As can be seen in FIG. 1 to FIG. 10, the present invention provides an oxyhydrogen (HHO) burner system to eliminate emissions through total combustion. The HHO burner system of the present invention can be added to any exhaust system and/or exhaust stack to reduce emissions by passing the exhaust and/or gases through the flames and heat created by the present invention to create a total combustion environment. The HHO burner system works by adding one or more custom-made burners, which may have a substantial cross-section, to any stack, duct, or pipe, and delivering to the burner natural gas, propane, or any other fossil fuel gas and any type of water gas, such as HHO or Brown's gas, with or without compressed air, to create a total combustion of the exhaust before being released to the open environment. Thus, by passing all exhaust or gases through the present invention, emissions can be greatly reduced or even, in many cases, eliminated, including emissions of NOx, carbon, and sulfur dioxide.
As can be seen in FIG. 1 to FIG. 10, the present invention provides an HHO burner system to reduce and/or eliminate emissions through total combustion. The HHO burner system comprises a hydroburner system 10 and an exhaust system 50. The exhaust system 50 comprises an exhaust pipe 51, an inlet 52, an outlet 53, and an exhaust stream 54. The inlet 52 and outlet 53 are terminally and distally positioned on the exhaust pipe 51, opposite each other. The exhaust pipe can be the exhaust of an emissions stack and/or vent and may include, but is not limited to, metal pipe, duct, etc. Additionally, the exhaust stream 54 enters the exhaust pipe 51 through the inlet 52 and exits at the outlet 53. The hydroburner system 10 comprises a hydroburner 11, a gas pipe 12, and a burner assembly 13. More specifically, the hydroburner 11 comprises a controller 15, at least one oxyhydrogen (HHO) supply 16, an external natural gas supply 36, and a gas mixer 25. The at least one HHO supply 16 and the external natural gas supply 36 are connected to the gas mixer 25. The controller 15 is adapted to provide a predetermined mixing ratio of the HHO gas and natural gas to the gas mixer 25 for thorough mixing. The burner assembly 13 is connected to the gas mixer 25 of the hydroburner 11 through the gas pipe 12. Additionally, the burner assembly 13 is positioned adjacent the exhaust pipe 51 of the exhaust system 50, between the inlet 52 and outlet 53. Further, the burner assembly 13 is adapted to distribute a flame onto a cross section of the interior of the exhaust pipe 51, thus providing total combustion to the exhaust stream 54 inside the exhaust pipe 51.

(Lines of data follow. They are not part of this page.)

/-! ## Vaults. -/

/-- A controller that is open serves its requests: a read delivers the decoded line, to a home slice that waits for it too, writes
keep to their bytes, the patrol scrub moves on in the slots that the budget leaves it, and its refresh slots, temperature frames,
commands and training act on the vault alone (R358 to R375, R561).
The model's choices of logs 11, 36 and 37 enter. -/
def Obligations.VaultCommandsAct : Prop :=
  ∀ (v : Vault) (s : State),
    let x := s.vault v.val
    let u := 0x300 + v.val
    (∀ (l : Nat) (hit : List SymErr), s.vaultTakes v.val l = true →
      let opened := (s.openRow v.val l true).vaultDecode v.val l hit
      let d := opened.2.decodedLine v.val l opened.1
      let read := opened.2.count u 1
      let fetched := if opened.1.isBad then read.vaultPut v.val l d.1 true else read
      exec (.vaultRead v l hit) s = .next (s.after ((fetched.l2Arrive v.val (fetched.vaultLine v.val l) d).replyLine
          (if d.2 then .poison else .okay) d.1 d.2))
      ∧ (∀ (m : BitVec 128) (w : BitVec 1024), m ≠ BitVec.allOnes 128 →
        exec (.vaultPartialWrite v l m w hit) s = .next (s.after
          ((((fetched.vaultPut v.val l (mergeLine d.1 m w) d.2).count u 2).count u 3).reply .okay 0)))
      ∧ ∀ (w : BitVec 1024) (poison : Bool),
        exec (.vaultWrite v l w poison) s
          = .next (s.after ((((s.openRow v.val l false).vaultPut v.val l w poison).count u 2).reply .okay 0))
        ∧ exec (.vaultPartialWrite v l (BitVec.allOnes 128) w hit) s = exec (.vaultWrite v l w false) s)
    ∧ (∀ (l n : Nat) (claimed : Bool), x.scrubLine = l → s.vaultTakes v.val l = true →
      s.marked (vaultLines * v.val + l) = false → Tbl.get [] s.mem.rawErr (vaultLines * v.val + l) = [] →
      s.scrubSlot v.val claimed = some n →
      let moved := ((((s.updVault v.val fun x => { x with charged := (n :: x.charged).take 100 }).openRow v.val l false).updVault
        v.val fun x => if l + 1 < vaultLines then { x with scrubLine := l + 1 }
          else { x with scrubLine := 0, passes := min (x.passes + 1) 0xFFFF }).count u 8)
      exec (.scrubLine v ⟨claimed, []⟩) s = .next (s.after (if claimed
        then (moved.updVault v.val fun x => { x with forcedAt := some (n / 20) }).count u 9 else moved)))
    ∧ (∀ (claimed : Bool) (hit : List SymErr), s.scrubSlot v.val claimed = none →
      exec (.scrubLine v ⟨claimed, hit⟩) s = .next (s.after s))
    ∧ (∀ (n : Nat) (claimed : Bool), s.scrubSlot v.val claimed = some n →
      6 * s.time.hk ≤ n ∧ n < 6 * s.time.hk + 6 ∧ (∀ m ∈ x.charged.head?, m < n)
        ∧ (x.charged.filter fun m => decide (n < m + 1000)).length < s.cfg.budget.vault
        ∧ (claimed = true → 65536 < s.scrubLag v.val ∧ x.forcedAt ≠ some (n / 20)))
    ∧ (x.st = 2 → exec (.refreshSlot v) s = .next (s.after ((s.updVault v.val fun x =>
        if x.bandNext.isSome || decide (x.winStart + bandPeriod x.band ≤ s.now)
        then { x with winStart := s.now, bandNext := none, act := [] } else x).count u 6)))
    ∧ (∀ (t : Tier) (frame : BitVec 16),
      (bitOf frame.toNat 15 = false → exec (.tierTempReport v t frame) s = .next (s.after s))
      ∧ (bitOf frame.toNat 15 = true → exec (.tierTempReport v t frame) s = .next (s.after ((s.updVault v.val fun x =>
          { x with temp := Tbl.set 0 x.temp t.val (field frame.toNat 7 0), tempAt := Tbl.set 0 x.tempAt t.val s.now,
                   stale := Tbl.set false x.stale t.val false }).vaultTemps v.val t.val)))
      ∧ (Tbl.get false x.stale t.val = false → Tbl.get 0 x.tempAt t.val + 600000 ≤ s.now →
        exec (.tierTempTimeout v t) s = .next (s.after ((s.updVault v.val fun x =>
          { x with stale := Tbl.set false x.stale t.val true }).vaultTemps v.val t.val))))
    ∧ (∀ at_ : Nat, x.coolSince = some at_ → at_ + 2000000 ≤ s.now →
      exec (.bandFall v) s = .next (s.after (s.updVault v.val fun x =>
        { x with band := bandOf x.hottest, bandNext := some (bandOf x.hottest), coolSince := none })))
    ∧ (∀ (a : Agent) (val : W64), s.mute a = false → s.regCode a (.vltCmd v.val) true .full = .okay →
      let answered (t : State) (code : Nat) : Host.Outcome State Fault Refusal :=
        .next (s.after ((t.updVault v.val fun x => { x with cmdResult := code }).reply .okay 0))
      let tier := field val.toNat 6 4
      let sl := field val.toNat 11 8
      (x.zeroBusy = true → exec (.markErase a v val) s = answered s 3 ∧ exec (.zeroAll a v) s = answered s 3)
      ∧ (x.zeroBusy = false →
        exec (.zeroAll a v) s
            = .next (s.after ((s.updVault v.val fun x => { x with cmdResult := 0, zeroBusy := true }).reply .okay 0))
        ∧ (8 < sl → exec (.markErase a v val) s = answered s 2)
        ∧ (sl ≤ 8 → Tbl.get 0xF x.erase tier ≠ 0xF → exec (.markErase a v val) s = answered s 1)
        ∧ (sl ≤ 8 → Tbl.get 0xF x.erase tier = 0xF → exec (.markErase a v val) s = answered (s.eraseSlice v.val tier sl) 0)))
    ∧ (x.zeroBusy = true → ∃ t, exec (.zeroAllDone v) s = .next (s.after t) ∧ (t.vault v.val).zeroBusy = false
        ∧ ∀ a : Nat, Tbl.get 0 t.mem.dram a
            = (if 0x6000_0000 * v.val ≤ a ∧ a < 0x6000_0000 * v.val + 0x6000_0000 then 0 else Tbl.get 0 s.mem.dram a))
    ∧ (x.st = 1 →
      (∃ t, exec (.vaultTrainingDone v true) s = .next (s.after t) ∧ (t.vault v.val).st = 3)
      ∧ ∃ t, exec (.vaultTrainingDone v false) s = .next (s.after t) ∧ (t.vault v.val).st = 2 ∧ (t.vault v.val).winStart = s.now
        ∧ ∀ i < 8, Tbl.get 0 (t.vault v.val).tempAt i = s.now)
    ∧ ∀ bank : BankId, exec (.bankRowClose v bank) s
        = .next (s.after (s.updVault v.val fun x => { x with row := Tbl.set 0 x.row bank.val 0 }))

As can be seen in FIG. 2 to FIG. 7, and FIG. 10, the hydroburner 11 of the hydroburner system 10 comprises a check valve 22, a flow control valve 21, an isolation valve 19, and an actuator 23. More specifically, the check valve 22 is connected to the external natural gas supply 36. Both the check valve 22 and the isolation valve 19 are connected to the flow control valve 21. The isolation valve 19 provides a convenient gas shutoff to conduct any system maintenance, repair, check/inspections, etc. Both the flow control valve 21 and the actuator 23 are connected to the controller 15. Additionally, the actuator 23 is connected to the gas mixer 25. The connections in the hydroburner system 10 may include, but are not limited to, common gas pipes, tubes, joints, unions, and any other suitable piping parts. Further, the flow control valve 21 of the hydroburner 10 comprises a pressure regulator, which is connected to the controller 15 to regulate the gas pressure of the hydroburner 10 below a predetermined safe operation pressure. Thus, the flow control valve 21 is actuated by the controller 15 that monitors multiple functions, including, but not limited to, providing gas flowrate monitoring/adjustment, allowing gas to flow safely through the system, etc. Additionally, the controller 15 of the hydroburner 10 is adapted to regulate the pressure and flowrate of the incoming natural gas through the actuator 23. Further, the at least one HHO supply 16 of the hydroburner 10 is electrically connected to the controller 15. The controller 15 is adapted to regulate the pressure and flowrate of the HHO gas being delivered to the gas mixer 25.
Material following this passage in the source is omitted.